Well, I met up with my friend Adam (who has developed a sweet tenor sound and concept up at McGill since I last saw him) and we took a trip as a group to CDepot, the BEST local store for new and used jazz CDs and frankly any other recorded sound or video in the DC metro area. Not very centrally located, CDepot houses millions of volumes at any given time. I was able to unload what amounted to $25. But thanks to Channukah money and some other cash I got:

  1. Branford Marsalis - I Heard You Twice the First Time (Columbia)
  2. Others will come in due time.

Peace

Saturday, December 24, 2005

Can I help you with anything, sir? PART DOS

Continued from last night's post:

When I popped in the Blindfold Test CD, I was struck by this one really dense piano piece. It starts off populated by thick openly-voiced block chords, very quiet, very syncopated. And then it goes into this much more happy-go-lucky swingin' solo section where the pianist shows signs of being free but it's all within the mindset of straight-ahead. I thought for some reason of Oscar Peterson mixed with hints of Jaki Byard and Cecil Taylor. Very interesting. Can't wait to find out what this actually was. I am waiting to listen to the whole test more thoroughly before I post my comments and then look at the answers (which are already up now).

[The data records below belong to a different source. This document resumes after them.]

-- ==== Sys2Proof/Word.lean ====
section
/-! DEFINITION. The byte of the serial port and the plainest arithmetic over it (R186).
Everything a test could show wrong (layouts, check byte, packing) stands in `Machine/Layout.lean`. -/

namespace Sys2Proof

/-- One byte of the serial port (R186: 8 data bits). -/
abbrev Byte := BitVec 8

/-- The low eight bits of a number, as a byte. -/
abbrev byteOf (n : Nat) : Byte := BitVec.ofNat 8 n

/-- A wall-clock time: the count of seconds since 2000-01-01 00:00:00, the form R186 gives a time on the link. -/
abbrev Time := Nat

end Sys2Proof
end

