/-- The KIND and payload of a host command (R190's table). -/
def hostFrame : Instr → Option (Byte × List Byte)
  | .status p => some (0x01, p) | .configSet p => some (0x02, p) | .configGet p => some (0x03, p)
  | .clockSet p => some (0x04, p) | .clockGet p => some (0x05, p) | .bankOpen p => some (0x06, p)
  | .bankPutClass p => some (0x07, p) | .bankPutPrefix p => some (0x08, p) | .bankDropPrefix p => some (0x09, p)
  | .bankPutSchedule p => some (0x0A, p) | .bankPutHoliday p => some (0x0B, p) | .bankClose p => some (0x0C, p)
  | .bankActivate p => some (0x0D, p) | .bankCancel p => some (0x0E, p) | .bankInfo p => some (0x0F, p)
  | .snapshot p => some (0x10, p) | .logRead p => some (0x11, p) | .logRelease p => some (0x12, p)
  | .incidentList p => some (0x13, p) | .incidentClear p => some (0x14, p) | .vaultRead p => some (0x15, p)
  | .collectionRead p => some (0x16, p) | .terminalBlock p => some (0x17, p) | .terminalUnblock p => some (0x18, p)
  | .reportNow p => some (0x19, p) | .refundOne p => some (0x1A, p) | .collectTestOne p => some (0x1A, p)
  | .restoreInlet p => some (0x1A, p) | .restoreEscrow p => some (0x1A, p) | .restart p => some (0x1B, p)
  | .factoryClear p => some (0x1C, p)
  | .unknownCommand k p => some (k, p)
  | _ => none

/-! ### Invariants -/

/-- The newest sound copy of an area holds the contents (R178). -/
def Area.Holds {α : Type} [DecidableEq α] (x : Area α) (c : α) : Prop := x.newest.map Copy.contents = some c

/-- R178, R180: while the part runs its blocks, every retained area's newest copy holds the retained state as it stands,
and both copies of the marker word are the marker. -/
def CopiesCurrent (s : State) : Prop :=
  alive s = true →
    s.store.areas.config.Holds s.config ∧ s.store.areas.call.Holds (callArea s)
      ∧ s.store.areas.coin.Holds (coinArea s) ∧ s.store.areas.bankA.Holds s.bank.a
      ∧ s.store.areas.bankB.Holds s.bank.b ∧ s.store.areas.vault.Holds (vaultArea s)
      ∧ s.store.areas.incd.Holds s.incd.map ∧ s.store.areas.rpt.Holds (rptArea s)
      ∧ s.store.areas.log.Holds s.store.log ∧ s.store.areas.marker = s.store.marker

/-- R196: the transmitter is IDLE only when no reply waits, and no notice either (but for the wait for a restart, in
which no notice is sent, R184). -/
def SenderBusy (s : State) : Prop :=
  s.link.tx = none → s.link.reply = none ∧ (s.power = .halted ∨ s.link.notices = [])

/-- R86: U + H = K + C. -/
def AccountBalanced (s : State) : Prop :=
  s.rate.acct.unused + s.rate.acct.charged = s.rate.acct.carried + s.rate.acct.collected

/-- R110: at most one bank is ACTIVE. -/
def OneActive (s : State) : Prop := ¬ (s.bank.a.state = .active ∧ s.bank.b.state = .active)

/-- Each record's sequence number is followed by the next record's, and the last by `next` (R174). -/
def SeqChain (next : Nat) : List CallRecord → Prop
  | [] => True
  | [r] => nextSeq r.seq = next
  | r :: q :: rest => nextSeq r.seq = q.seq ∧ SeqChain next (q :: rest)

/-- R174: at most 64 records, numbered in unbroken order up to the next sequence number, which is 1..4294967295. -/
def LogWf (l : LogArea) : Prop :=
  l.records.length ≤ 64 ∧ SeqChain l.nextSeq l.records ∧ 1 ≤ l.nextSeq ∧ l.nextSeq ≤ 4294967295

/-- What a sound copy of an area holds satisfies `P`. -/
def Area.All {α : Type} (P : α → Prop) (x : Area α) : Prop :=
  (x.one.sound = true → P x.one.contents) ∧ (x.two.sound = true → P x.two.contents)

/-- R174, in the log and in both copies of its area. -/
def LogKept (s : State) : Prop := LogWf s.store.log ∧ s.store.areas.log.All LogWf

/-- R194: at most 32 notices, and at most one of each coalescible kind. -/
def QueueWf (q : List Notice) : Prop :=
  q.length ≤ 32 ∧ q.Pairwise (fun m n => m.kind = n.kind → m.kind.coalescible = false)

/-- R194 for the notice queue. -/
def NoticesKept (s : State) : Prop := QueueWf s.link.notices

/-- R189: no command is outstanding while a reply waits in the slot. -/
def OneAtATime (s : State) : Prop := s.link.outstanding = none ∨ s.link.reply = none

/-- R189: the frame whose turn it is, is the one command that waits, and LINK takes it: nothing comes between. -/
def FrameInTurn (s : State) : Prop :=
  s.link.turn = true → alive s = true ∧ linkReady s.link = true ∧ ∃ e, s.pending = [frameCommand e]

/-- R156, R157: RPT follows the wanted test between attempts, and the idle guard runs exactly while the payphone is
quiet. -/
def ReportFollows (s : State) : Prop :=
  alive s = true →
    (s.rpt.state = .idle → reportWanted s = false) ∧ (s.rpt.state = .readyToStart → reportWanted s = true)
      ∧ s.rpt.quietSince.isSome = quiet s

/-- R71: at most twelve coins stand in the escrow, the one in entry transit counted with them. -/
def EscrowFits (s : State) : Prop :=
  s.coin.escrow.length + s.coin.transit.toList.length ≤ 12
    ∧ s.store.areas.coin.All (fun a => a.escrow.length ≤ 12)

/-- R138, R142, R144, R146: one entry a kind, in kind order, with 1..999 occurrences of which no more than all are
reported; none is both inactive and fully reported, and none of a momentary kind is active. -/
def MapWf (m : List Incident) : Prop :=
  m.Pairwise (fun a b => a.kind.number < b.kind.number)
    ∧ ∀ e ∈ m, 1 ≤ e.count ∧ e.count ≤ 999 ∧ e.reported ≤ e.count
        ∧ (e.active = false → e.reported < e.count) ∧ (momentary e.kind = true → e.active = false)

/-- The incident map, and each sound copy of it. -/
def MapKept (s : State) : Prop := MapWf s.incd.map ∧ s.store.areas.incd.All MapWf

/-- The tables of fixed size: thirteen keys (R24), sixteen crossings, 32 classes in a bank (R113), eight denominations
(R63), in the state and in each sound copy. -/
def TablesKept (s : State) : Prop :=
  s.keys.cells.length = 13 ∧ s.samplers.keys.length = 13 ∧ 13 ≤ s.pins.crossings.length
    ∧ s.bank.a.contents.classes.length = 32 ∧ s.bank.b.contents.classes.length = 32
    ∧ s.config.denomValue.length = 8 ∧ s.config.denomEnabled.length = 8 ∧ s.vault.counters.denoms.length = 8
    ∧ s.store.areas.bankA.All (fun b => b.contents.classes.length = 32)
    ∧ s.store.areas.bankB.All (fun b => b.contents.classes.length = 32)
    ∧ s.store.areas.config.All (fun c => c.denomValue.length = 8 ∧ c.denomEnabled.length = 8)
    ∧ s.store.areas.vault.All (fun a => a.counters.denoms.length = 8)

/-! ### Coins and their records (R19) -/

/-- The value of the coins a record counts as accepted, by their denominations' values. -/
def acceptedValue (values : List Nat) (r : CallRecord) : Nat := (List.zipWith (· * ·) r.accepted values).sum

/-- R19: what a record took over and accepted is what became of it, and `held`, which is still in hand. A record whose
escrow was lost says so (R84, R85). -/
def CoinBalanced (values : List Nat) (held : Nat) (r : CallRecord) : Prop :=
  r.flags.escrowUnknown = true
    ∨ r.takenOver.value + acceptedValue values r
        = r.collected + r.refunded.value + r.jammed.value + r.stranded.value + r.passedOn.value + held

The other piece that was really good was a clarinet feature backed by a really tight big band. It was truly virtuosic playing. It couldn't have been Don Byron. It was too "refined" in its articulations. This cat was really tearin' it up.

12:05

Arrived home. Ate home-cooked food for first time since Thanksgiving.

1:13

Attempted to sleep. All I could do was scat. Whenever I go to sleep, or try to go to sleep, I scat. Like as if I was playing my horn. I even do the approximate fingerings by muscle memory. I do this a lot when I am not trying to sleep as well. It is what jazz musicians do. I should do a study on how much people obsessed with jazz hum melodies/improvisations to tunes out loud or in their heads during their day.

1:30

Showered, shaved. Left to get haircut for social event.

2:30

Arrived at Cingular Wireless. "Can I help you with anything, sir?" No. Thanks I am trying to get in and get out. But oh wait, did I mention I am with my mom? And she has a preferred guy she likes to deal with. His name was Kyle. Now, I should have known that taking a trip to the mall with a woman was a bad idea. With my mother - a terrible idea.

However, lately I have been very unable to do stuff without a working cell phone. After about an hour of talking fascist equipment/plan upgrades (since AT&T Wireless is no more and Cingular is the big boiee now), and features (camera phones, bluetooth, keypads, flip vs. non-flip, bluetooth earpiece vs. regular earpiece, etc.) I had a phone picked out. Check it. Hotness. No hope for the tape deck, or the Creedence (and by tape deck and Creedence I mean essential phone numbers on the phone but not on the SIM card (CURSES!!!). When your screen has been violently disconnected from your phone, it's rather hard to extract any sort of data - thank God for the SIM card...) Then we had to wait for all the other 600,000 people buying cell phones today for Christmas to get their SIM cards recognized and initialized by the network. We wait, and wait, and wait.

3:30

I go acrosss the hallway to try on dress shoes (cuz I forgot my one brown pair and my mom says I need a black pair too, which is true) at another corporate chain (Rockport). They don't carry Double E widths for my size. More curses. Got a fruit smoothie. Made the horrible mistake of ordering Sour Apple with Passion Fruit. Way too sweet. I felt like a diabetic on insulin-overload. Up to Johnston and Murphy where aside from the clerks and their shitty British accents and terrible service, everything in the store is $149.99 or more. FUCK ME FOR VISITING A MALL WITH MY MOM!!! Finally settled on a pair of loafers - so now I can look like a real corporate toolkit...

5:30

Went back to Cingular to see if our phones were ready. They weren't. But Kyle let us take the stuff home as the cards registered to the network overnight. Ok I have a sweet phone now, but I can't use it.

5:45

Listened to the end of Friday Drivetime Jazz with Willard Jenkins (one of WPFW's only quality jazz shows where the host knows anything significant about the music). Tune in every Friday from 4:00PM-6:00PM on 89.3 FM on your radio if you are in the DC area and online at www.wpfw.org. They stream through Real Audio. The number in the air studio is (202) 588-0893. Willard's website is www.openskyjazz.com. He and his wife Susan are big movers and shakers in the jazz world.


6:10

Got home. Started shabbat with Ben and Jon. Went to Raphael's going away party. Check out his blog. He just got a job with AP in London. Sweet deal for him. That's where good genes kick in in your favor.

10:30

Went home - vegged out on couch watching TV - House Hunters followed by some we-invade-your-house-and-renovate-it-while-you-are-away reality show. I have to say it was good. Addictive might be the better word though. Listened to more of the Blindfold Test.

Sleep at 3:00 AM.

Can I help you with anything, sir? PART UNO

No sir. I do not need your help sir. I am trying to get in and get out, SIR!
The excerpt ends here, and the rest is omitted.